Whether the process adopted or decision made is so arbitrary and irrational that the court can say : 'the decision is such that no responsible authority acting reasonably and in accordance with relevant law could have reached.' ii) Whether public interest is affected.
If the answers are in the negative, there should be no interference under Article 226. Cases involving black-listing or imposition of penal consequences on a tenderer/contractor or distribution of state largesse (allotment of sites/shops, grant of licences, dealerships and franchises) stand on a different footing as they may require a higher degree of fairness in action."
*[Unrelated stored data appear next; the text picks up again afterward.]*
-- ==== Sys2Proof/Tests/Slice0.lean ====
section
/-! SUPPORT. Tests: words written out from the spec's encodings, ill-formed words, values from the spec, and for every statement with
hypotheses a state and operands that meet them. -/

open Sys2Proof Sys2Proof.Machine Sys2Proof.Spec
namespace Sys2Proof.Tests
set_option Elab.async false

/-! ## Decoding (Tables 03-5 to 03-10) -/

/-- Every listed word decodes to its instruction, with nothing left over. -/
def allDecode (l : List (List Word × Instr)) : Bool := l.all fun p => match decode p.1 with | .ok (i, []) => decide (i = p.2) | _ => false
theorem test_decodeControl : allDecode [
    ([0x00200000#32], .nop ⟨1, 0, 0, 0, 0, none⟩),
    ([0x01600050#32], .bra ⟨3, 80⟩),
    ([0x02A00100#32], .brx ⟨5, 0, 0, 2, 0, none⟩),
    ([0x03E0009A#32], .call ⟨7, 154⟩),
    ([0x04400E00#32], .callx ⟨2, 0, 0, 28, 0, none⟩),
    ([0x05800000#32], .ret ⟨4, 0, 0, 0, 0, none⟩),
    ([0x06D94109#32], .loop ⟨6, 3, 20, 265, none⟩),
    ([0x07200380#32], .rpt ⟨1, 0, 0, 7, 0, none⟩),
    ([0x08600000#32], .exit ⟨3, 0, 0, 0, 0, none⟩),
    ([0x09A00000#32], .exits ⟨5, 0, 0, 0, 0, none⟩),
    ([0x0AE3170B#32], .bar ⟨7, 0, 12, 46, 11, none⟩),
    ([0x0B411D98#32], .bara ⟨2, 0, 4, 59, 24, none⟩),
    ([0x0C82C625#32], .barm ⟨4, 0, 11, 12, 37, none⟩),
    ([0x0DC0C032#32], .barw ⟨6, 0, 3, 0, 50, none⟩),
    ([0x0E200000#32], .yield ⟨1, 0, 0, 0, 0, none⟩),
    ([0x0F6EC18B#32], .vote ⟨3, 0, 59, 3, 11, none⟩),
    ([0x10A14E85#32], .plop ⟨5, 0, 5, 29, 5, none⟩),
    ([0x11E1C880#32], .movs ⟨7, 0, 7, 17, 0, none⟩),
    ([0x12420F00#32], .smov ⟨2, 0, 8, 30, 0, none⟩),
    ([0x13801580#32], .reggive ⟨4, 0, 0, 43, 0, none⟩),
    ([0x14C01C00#32], .regclaim ⟨6, 0, 0, 56, 0, none⟩),
    ([0x15200480#32], .settid ⟨1, 0, 0, 9, 0, none⟩),
    ([0x16718180#32], .qbind ⟨3, 1, 6, 3, 0, none⟩),
    ([0x17A151BC#32], .chput ⟨5, 0, 5, 35, 60, none⟩),
    ([0x18E3838D#32], .chget ⟨7, 0, 14, 7, 13, none⟩),
    ([0x19408000#32], .chclose ⟨2, 0, 2, 0, 0, none⟩),
    ([0x1A800700#32], .sleep ⟨4, 0, 0, 14, 0, none⟩),
    ([0x1BC00D80#32], .trap ⟨6, 0, 0, 27, 0, none⟩),
    ([0x1C200085#32], .assert ⟨1, 0, 0, 1, 5, none⟩),
    ([0x1D601A80#32], .tret ⟨3, 0, 0, 53, 0, none⟩),
    ([0x1EA00300#32], .kill ⟨5, 0, 0, 6, 0, none⟩),
    ([0x1FE54038#32], .movsys ⟨7, 0, 21, 0, 56, none⟩),
    ([0x1F40105E#32], .movsysW ⟨2, 0, 0, 32, 94, none⟩)] = true := by decide +kernel
theorem test_decodeVector1 : allDecode [
    ([0x3088168A#32], .iadd ⟨4, 0, 32, 45, 10, none⟩),
    ([0x31C19D17#32], .isub ⟨6, 0, 6, 58, 23, none⟩),
    ([0x322AC5A4#32], .imul ⟨1, 0, 43, 11, 36, none⟩),
    ([0x33644C31#32], .imulh ⟨3, 0, 17, 24, 49, none⟩),
    ([0x34AD9282#32], .imad ⟨5, 0, 54, 37, 2, none⟩),
    ([0x35E7190F#32], .imin ⟨7, 0, 28, 50, 15, none⟩),
    ([0x3640819C#32], .imax ⟨2, 0, 2, 3, 28, none⟩),
    ([0x3789C800#32], .iabs ⟨4, 0, 39, 16, 0, none⟩),
    ([0x38C34EB6#32], .and ⟨6, 0, 13, 29, 54, none⟩),
    ([0x392C9507#32], .or ⟨1, 0, 50, 42, 7, none⟩),
    ([0x3A661B94#32], .xor ⟨3, 0, 24, 55, 20, none⟩),
    ([0x3BAF4400#32], .not ⟨5, 0, 61, 8, 0, none⟩),
    ([0x3CE8CAAE#32], .shl ⟨7, 0, 35, 21, 46, none⟩),
    ([0x3D42513B#32], .shr ⟨2, 0, 9, 34, 59, none⟩),
    ([0x3E8B978C#32], .shra ⟨4, 0, 46, 47, 12, none⟩),
    ([0x3FC51E19#32], .rot ⟨6, 0, 20, 60, 25, none⟩),
    ([0x402E4680#32], .popc ⟨1, 0, 57, 13, 0, none⟩),
    ([0x4167CD00#32], .clz ⟨3, 0, 31, 26, 0, none⟩),
    ([0x42A15380#32], .brev ⟨5, 0, 5, 39, 0, none⟩),
    ([0x43EA9A11#32], .bfe ⟨7, 0, 42, 52, 17, none⟩),
    ([0x4444029E#32], .bfi ⟨2, 0, 16, 5, 30, none⟩),
    ([0x458D492B#32], .bymix ⟨4, 0, 53, 18, 43, none⟩),
    ([0x46C6CFB8#32], .sel ⟨6, 0, 27, 31, 56, none⟩),
    ([0x472C5609#32], .icmp ⟨1, 0, 49, 44, 9, none⟩),
    ([0x48699C80#32], .mov ⟨3, 0, 38, 57, 0, none⟩),
    ([0x49A3088D#32], .movi ⟨5, 0, 12, 17, 13, none⟩),
    ([0x4AEC4BB0#32], .iacc ⟨7, 0, 49, 23, 48, none⟩),
    ([0x4B45D201#32], .isad ⟨2, 0, 23, 36, 1, none⟩),
    ([0x4C8F188E#32], .idot4 ⟨4, 0, 60, 49, 14, none⟩),
    ([0x4DC8811B#32], .fadd ⟨6, 0, 34, 2, 27, none⟩),
    ([0x4E2207A8#32], .fsub ⟨1, 0, 8, 15, 40, none⟩),
    ([0x4F6B4E35#32], .fmul ⟨3, 0, 45, 28, 53, none⟩),
    ([0x50A4D486#32], .ffma ⟨5, 0, 19, 41, 6, none⟩),
    ([0x51EE1B13#32], .fmin ⟨7, 0, 56, 54, 19, none⟩),
    ([0x524783A0#32], .fmax ⟨2, 0, 30, 7, 32, none⟩),
    ([0x53850A2D#32], .fcmp ⟨4, 0, 20, 20, 45, none⟩),
    ([0x54CA5081#32], .frnd ⟨6, 0, 41, 33, 1, none⟩),
    ([0x5523D70B#32], .fclmp ⟨1, 0, 15, 46, 11, none⟩),
    ([0x566D1D98#32], .fscale ⟨3, 0, 52, 59, 24, none⟩),
    ([0x57A68600#32], .fexp ⟨5, 0, 26, 12, 0, none⟩),
    ([0x58EFCCB2#32], .addmin ⟨7, 0, 63, 25, 50, none⟩),
    ([0x59495303#32], .addmax ⟨2, 0, 37, 38, 3, none⟩),
    ([0x5A82D980#32], .rcp ⟨4, 0, 11, 51, 0, none⟩),
    ([0x5BCC0200#32], .rsq ⟨6, 0, 48, 4, 0, none⟩),
    ([0x5C258880#32], .sqrt ⟨1, 0, 22, 17, 0, none⟩)] = true := by decide +kernel
theorem test_decodeVector2 : allDecode [
    ([0x5D6ECF00#32], .exp2 ⟨3, 0, 59, 30, 0, none⟩),
    ([0x5EA85580#32], .log2 ⟨5, 0, 33, 43, 0, none⟩),
    ([0x5FE1DC15#32], .hadd2 ⟨7, 0, 7, 56, 21, none⟩),
    ([0x604B04A2#32], .hmul2 ⟨2, 0, 44, 9, 34, none⟩),
    ([0x61848B2F#32], .hfma2 ⟨4, 0, 18, 22, 47, none⟩),
    ([0x62CDD1BC#32], .hmin2 ⟨6, 0, 55, 35, 60, none⟩),
    ([0x6327580D#32], .hmax2 ⟨1, 0, 29, 48, 13, none⟩),
    ([0x6460C09A#32], .dot2 ⟨3, 0, 3, 1, 26, none⟩),
    ([0x65AA0721#32], .cvt ⟨5, 0, 40, 14, 33, none⟩),
    ([0x68E38D87#32], .scext ⟨7, 0, 14, 27, 7, none⟩),
    ([0x694CD402#32], .scins ⟨2, 0, 51, 40, 2, none⟩),
    ([0x6A865A92#32], .scmax ⟨4, 0, 25, 53, 18, none⟩),
    ([0x6BCF831F#32], .dot4 ⟨6, 0, 62, 6, 31, none⟩),
    ([0x6C2909AC#32], .pack ⟨1, 0, 36, 19, 44, none⟩),
    ([0x6D629003#32], .qxch ⟨3, 0, 10, 32, 3, none⟩),
    ([0x6EABD681#32], .qbc ⟨5, 0, 47, 45, 1, none⟩),
    ([0x6FE55D00#32], .qsum ⟨7, 0, 21, 58, 0, none⟩),
    ([0x704E85A4#32], .lshf ⟨2, 0, 58, 11, 36, none⟩),
    ([0x71880C31#32], .lrot ⟨4, 0, 32, 24, 49, none⟩),
    ([0x72C19282#32], .lbc ⟨6, 0, 6, 37, 2, none⟩),
    ([0x732AD90F#32], .lidx ⟨1, 0, 43, 50, 15, none⟩),
    ([0x74644181#32], .wred ⟨3, 0, 17, 3, 1, none⟩),
    ([0x75AD8808#32], .wscan ⟨5, 0, 54, 16, 8, none⟩),
    ([0x76E00EB6#32], .rnds ⟨7, 0, 0, 29, 54, none⟩),
    ([0x77408000#32], .rnd ⟨2, 0, 2, 0, 0, none⟩)] = true := by decide +kernel
theorem test_decodeLoadStore : allDecode [
    ([0x8085246A#32], .ld ⟨4, 2, 4, 36, 3, 10, none⟩),
    ([0x81C98AB0#32], .st ⟨6, 4, 6, 10, 5, 16, none⟩),
    ([0x822C6FF6#32], .ldx ⟨1, 6, 1, 47, 7, 22, none⟩),
    ([0x8362D55C#32], .stx ⟨3, 1, 3, 21, 2, 28, none⟩),
    ([0x84A77A83#32], .ldw ⟨5, 3, 5, 58, 4, 3, none⟩),
    ([0x85EBE0C9#32], .stw ⟨7, 5, 7, 32, 6, 9, none⟩),
    ([0x864EC62F#32], .ldmx ⟨2, 7, 3, 6, 1, 15, none⟩),
    ([0x87846B75#32], .stmx ⟨4, 2, 1, 43, 3, 21, none⟩),
    ([0x88C991BB#32], .ldn ⟨6, 4, 6, 17, 5, 27, none⟩),
    ([0x892C76E2#32], .stn ⟨1, 6, 1, 54, 7, 2, none⟩),
    ([0x8A6C0048#32], .pref ⟨3, 6, 0, 0, 2, 8, none⟩),
    ([0x8CA6008E#32], .cwb ⟨5, 3, 0, 0, 4, 14, none⟩),
    ([0x8DEA00D4#32], .cinv ⟨7, 5, 0, 0, 6, 20, none⟩),
    ([0x8E4C8D3A#32], .setb ⟨2, 6, 2, 13, 1, 26, none⟩),
    ([0x8F850161#32], .ldb ⟨4, 2, 4, 1, 3, 1, none⟩),
    ([0x90CD80A7#32], .badd ⟨6, 6, 6, 0, 5, 7, none⟩),
    ([0x912C44ED#32], .lds ⟨1, 6, 1, 4, 7, 13, none⟩)] = true := by decide +kernel
theorem test_decodeCopy : allDecode [
    ([0xB862CDD0#32], .cpy ⟨3, 1, 3, 3, 3, 5, none⟩),
    ([0xB9A76AF0#32], .cpy2 ⟨5, 3, 5, 10, 5, 7, none⟩),
    ([0xBAEA0BA0#32], .cpym ⟨7, 5, 0, 2, 7, 2, none⟩),
    ([0xBB4E2400#32], .cpytProm ⟨2, 7, 0, 9, 0, 0, none⟩),
    ([0xBB844400#32], .cpytEvct ⟨4, 2, 1, 1, 0, 0, none⟩),
    ([0xBBC8A300#32], .cpytScr ⟨6, 4, 2, 8, 6, 0, none⟩),
    ([0xBB2CFC80#32], .cpytGlb ⟨1, 6, 3, 15, 1, 0, none⟩),
    ([0xBC62DDD0#32], .cpyw ⟨3, 1, 3, 7, 3, 5, none⟩),
    ([0xBDAD7800#32], .waitt ⟨5, 6, 5, 14, 0, 0, none⟩),
    ([0xBEEBD800#32], .tqry ⟨7, 5, 7, 6, 0, 0, none⟩),
    ([0xBF4EB400#32], .cpyc ⟨2, 7, 2, 13, 0, 0, none⟩),
    ([0xC0841600#32], .spawn ⟨4, 2, 0, 5, 4, 0, none⟩)] = true := by decide +kernel
theorem test_decodeTaskPublish : allDecode [
    ([0xC1C83300#32], .enq ⟨6, 4, 0, 12, 6, 0, none⟩),
    ([0xC22C1000#32], .tdec ⟨1, 6, 0, 4, 0, 0, none⟩),
    ([0xC3622C00#32], .tinc ⟨3, 1, 0, 11, 0, 0, none⟩),
    ([0xC4AC0C00#32], .twait ⟨5, 6, 0, 3, 0, 0, none⟩),
    ([0xC5EA2800#32], .tstat ⟨7, 5, 0, 10, 0, 0, none⟩),
    ([0xC64E0800#32], .tcancel ⟨2, 7, 0, 2, 0, 0, none⟩),
    ([0xC8842400#32], .vpost ⟨4, 2, 0, 9, 0, 0, none⟩),
    ([0xC9C80400#32], .vpostf ⟨6, 4, 0, 1, 0, 0, none⟩),
    ([0xCA2C2000#32], .subs ⟨1, 6, 0, 8, 0, 0, none⟩),
    ([0xCB623C00#32], .verq ⟨3, 1, 0, 15, 0, 0, none⟩),
    ([0xCCA61C00#32], .rstop ⟨5, 3, 0, 7, 0, 0, none⟩),
    ([0xCDEA3800#32], .grpsetNew ⟨7, 5, 0, 14, 0, 0, none⟩),
    ([0xCD4E5800#32], .grpsetAdd ⟨2, 7, 1, 6, 0, 0, none⟩),
    ([0xCD84B400#32], .grpsetArm ⟨4, 2, 2, 13, 0, 0, none⟩),
    ([0xCDC8D400#32], .grpsetFree ⟨6, 4, 3, 5, 0, 0, none⟩),
    ([0xCE2C7000#32], .shmapFree ⟨1, 6, 1, 12, 0, 0, none⟩),
    ([0xCF621000#32], .ssack ⟨3, 1, 0, 4, 0, 0, none⟩)] = true := by decide +kernel
theorem test_decodeSystem : allDecode [
    ([0xD0A60480#32], .seqld ⟨5, 3, 0, 4, 4, none⟩),
    ([0xD1EA0B00#32], .seqgo ⟨7, 5, 0, 11, 0, none⟩),
    ([0xD24E0300#32], .seqstop ⟨2, 7, 0, 3, 0, none⟩),
    ([0xD3843A00#32], .qset ⟨4, 2, 3, 10, 0, none⟩),
    ([0xD4C85200#32], .qdec ⟨6, 4, 5, 2, 0, none⟩),
    ([0xD52C7900#32], .qwait ⟨1, 6, 7, 9, 0, none⟩),
    ([0xD7620100#32], .seqq ⟨3, 1, 0, 1, 0, none⟩),
    ([0xD8A60000#32], .pfence ⟨5, 3, 0, 0, 0, none⟩),
    ([0xD9EA0F00#32], .chks ⟨7, 5, 0, 15, 0, none⟩),
    ([0xDA4E3700#32], .umq ⟨2, 7, 3, 7, 0, none⟩),
    ([0xDB840E00#32], .umset ⟨4, 2, 0, 14, 0, none⟩),
    ([0xDCC806A0#32], .fsend ⟨6, 4, 0, 6, 5, none⟩),
    ([0xDD2C0DE0#32], .fenq ⟨1, 6, 0, 13, 7, none⟩),
    ([0xDE621540#32], .fsig ⟨3, 1, 1, 5, 2, none⟩),
    ([0xDFA60000#32], .ffence ⟨5, 3, 0, 0, 0, none⟩),
    ([0xE0EA74C0#32], .tlbi ⟨7, 5, 7, 4, 6, none⟩),
    ([0xE14E1B20#32], .hflush ⟨2, 7, 1, 11, 1, none⟩),
    ([0xE2842360#32], .hprobe ⟨4, 2, 2, 3, 3, none⟩),
    ([0xE3C83AA0#32], .atr ⟨6, 4, 3, 10, 5, none⟩),
    ([0xE42C0200#32], .svcVf ⟨1, 6, 0, 2, 0, none⟩),
    ([0xE4621900#32], .svcRetire ⟨3, 1, 1, 9, 0, none⟩),
    ([0xE4A62100#32], .svcPkill ⟨5, 3, 2, 1, 0, none⟩),
    ([0xE4EA38C0#32], .svcQuote ⟨7, 5, 3, 8, 6, none⟩),
    ([0xE54E2F20#32], .capq ⟨2, 7, 2, 15, 1, none⟩),
    ([0xE6843700#32], .pwrq ⟨4, 2, 3, 7, 0, none⟩),
    ([0xE7C80E00#32], .clkq ⟨6, 4, 0, 14, 0, none⟩),
    ([0xE82C0600#32], .evlogPut ⟨1, 6, 0, 6, 0, none⟩),
    ([0xE8621D40#32], .evlogGet ⟨3, 1, 1, 13, 2, none⟩),
    ([0xE9A61500#32], .hstat ⟨5, 3, 1, 5, 0, none⟩)] = true := by decide +kernel
theorem test_decodeMatrix : allDecode [
    ([0xA0260908#32, 0x08800040#32], .mmq ⟨1, 3, 0, 9, 2, 0x08800040⟩),
    ([0xA1484E24#32, 0x08800041#32], .mmqs ⟨2, 4, 1, 14, 9, 0x08800041⟩),
    ([0xA26A9340#32, 0x08800042#32], .mmqx ⟨3, 5, 2, 19, 16, 0x08800042⟩),
    ([0xA38CD85C#32, 0x08800043#32], .mmqt ⟨4, 6, 3, 24, 23, 0x08800043⟩),
    ([0xA4AF1D78#32, 0x08800044#32], .mms ⟨5, 7, 4, 29, 30, 0x08800044⟩),
    ([0xA5D16294#32, 0x08800045#32], .mmss ⟨6, 8, 5, 34, 37, 0x08800045⟩),
    ([0xA6F3A7B0#32, 0x08800046#32], .mmz ⟨7, 9, 6, 39, 44, 0x08800046⟩),
    ([0xA7342CCC#32, 0x08800047#32], .accmv ⟨1, 10, 0, 44, 51, 0x08800047⟩),
    ([0xA85671E8#32, 0x08800048#32], .accld ⟨2, 11, 1, 49, 58, 0x08800048⟩),
    ([0xA978B604#32, 0x08800049#32], .accsc ⟨3, 12, 2, 54, 1, 0x08800049⟩),
    ([0xAA9AFB20#32, 0x0880004A#32], .acccv ⟨4, 13, 3, 59, 8, 0x0880004A⟩),
    ([0xABBD003C#32, 0x0880004B#32], .spld ⟨5, 14, 4, 0, 15, 0x0880004B⟩)] = true := by decide +kernel
theorem test_decodeDrain : allDecode [
    ([0xB02A8962#32, 0x57000000#32], .dst ⟨1, 5, 2, 9, 3, 2, 0x57000000⟩),
    ([0xB14CCE89#32, 0x57000001#32], .dsta ⟨2, 6, 3, 14, 4, 9, 0x57000001⟩),
    ([0xB26F13B0#32, 0x57000002#32], .dstm ⟨3, 7, 4, 19, 5, 16, 0x57000002⟩),
    ([0xB39158D7#32, 0x57000003#32], .dstv ⟨4, 8, 5, 24, 6, 23, 0x57000003⟩),
    ([0xB4B39DFE#32, 0x57000004#32], .atom ⟨5, 9, 6, 29, 7, 30, 0x57000004⟩),
    ([0xB5D42205#32, 0x57000005#32], .atomc ⟨6, 10, 0, 34, 0, 5, 0x57000005⟩),
    ([0xB6F6672C#32, 0x57000006#32], .red ⟨7, 11, 1, 39, 1, 12, 0x57000006⟩),
    ([0xB738AC53#32, 0x57000007#32], .dfence ⟨1, 12, 2, 44, 2, 19, 0x57000007⟩)] = true := by decide +kernel
theorem test_decodeLiteral : allDecode [
    ([0x66E250FC#32, 0x0000041D#32], .pkcv ⟨7, 0, 9, 33, 124, some 0x41D⟩),
    ([0x67E250FC#32, 0x0000041D#32], .xpcv ⟨7, 0, 9, 33, 124, some 0x41D⟩),
    ([0x8BF60000#32, 0x90000000#32], .fence ⟨7, 3, 0, 0, 0, 0, some 0x90000000⟩),
    ([0xC7F41400#32, 0x00000040#32], .trearm ⟨7, 2, 0, 5, 0, 0, some 0x40⟩),
    ([0xCE3C3900#32, 0x00004000#32], .shmap ⟨1, 6, 0, 14, 2, 0, some 0x4000⟩),
    ([0xD6FC0000#32, 0x00000003#32], .seqsig ⟨7, 6, 0, 0, 0, some 3⟩)] = true := by decide +kernel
14.3. In Shimnit Utsch India (P) Ltd V. W.B.Transport Infrastructure Development Corpn. Ltd. (2010 (6) SCC 303), it has been held as follows:
"Government policy can be changed with changing circumstances and only on ground of change, a policy is not vitiated. Government has discretion to adopt a different policy, alter or change its policy to serve public interest and make it more effective. But change in policy must be in conformity with Wednesbury reasonableness and free from arbitrariness, irrationality, bias and malice. State or its tendering authority is bound to give effect to essential conditions of eligibility stated in a tender document and not entitled to waive such conditions. However, this does not take away its administrative discretion to cancel entire tender process in public interest provided such action is not actuated with ulterior motive, arbitrariness, irrationality or is in violation of some statutory provisions."
14.4. In Sri Amman Associates V. State of Tamil Nadu (2005(4) CTC 399), it has been held as follows:
"It is not for the Courts to interfere with the terms of tender notice unless it was shown that it was either arbitrary or discriminatory or actuated by malice."
15. As such, the writ petition filed by the petitioner is devoid of merits. Hence, it is dismissed. No costs. Connected M.P.Nos.1, 2 and 3 of 2010 are closed.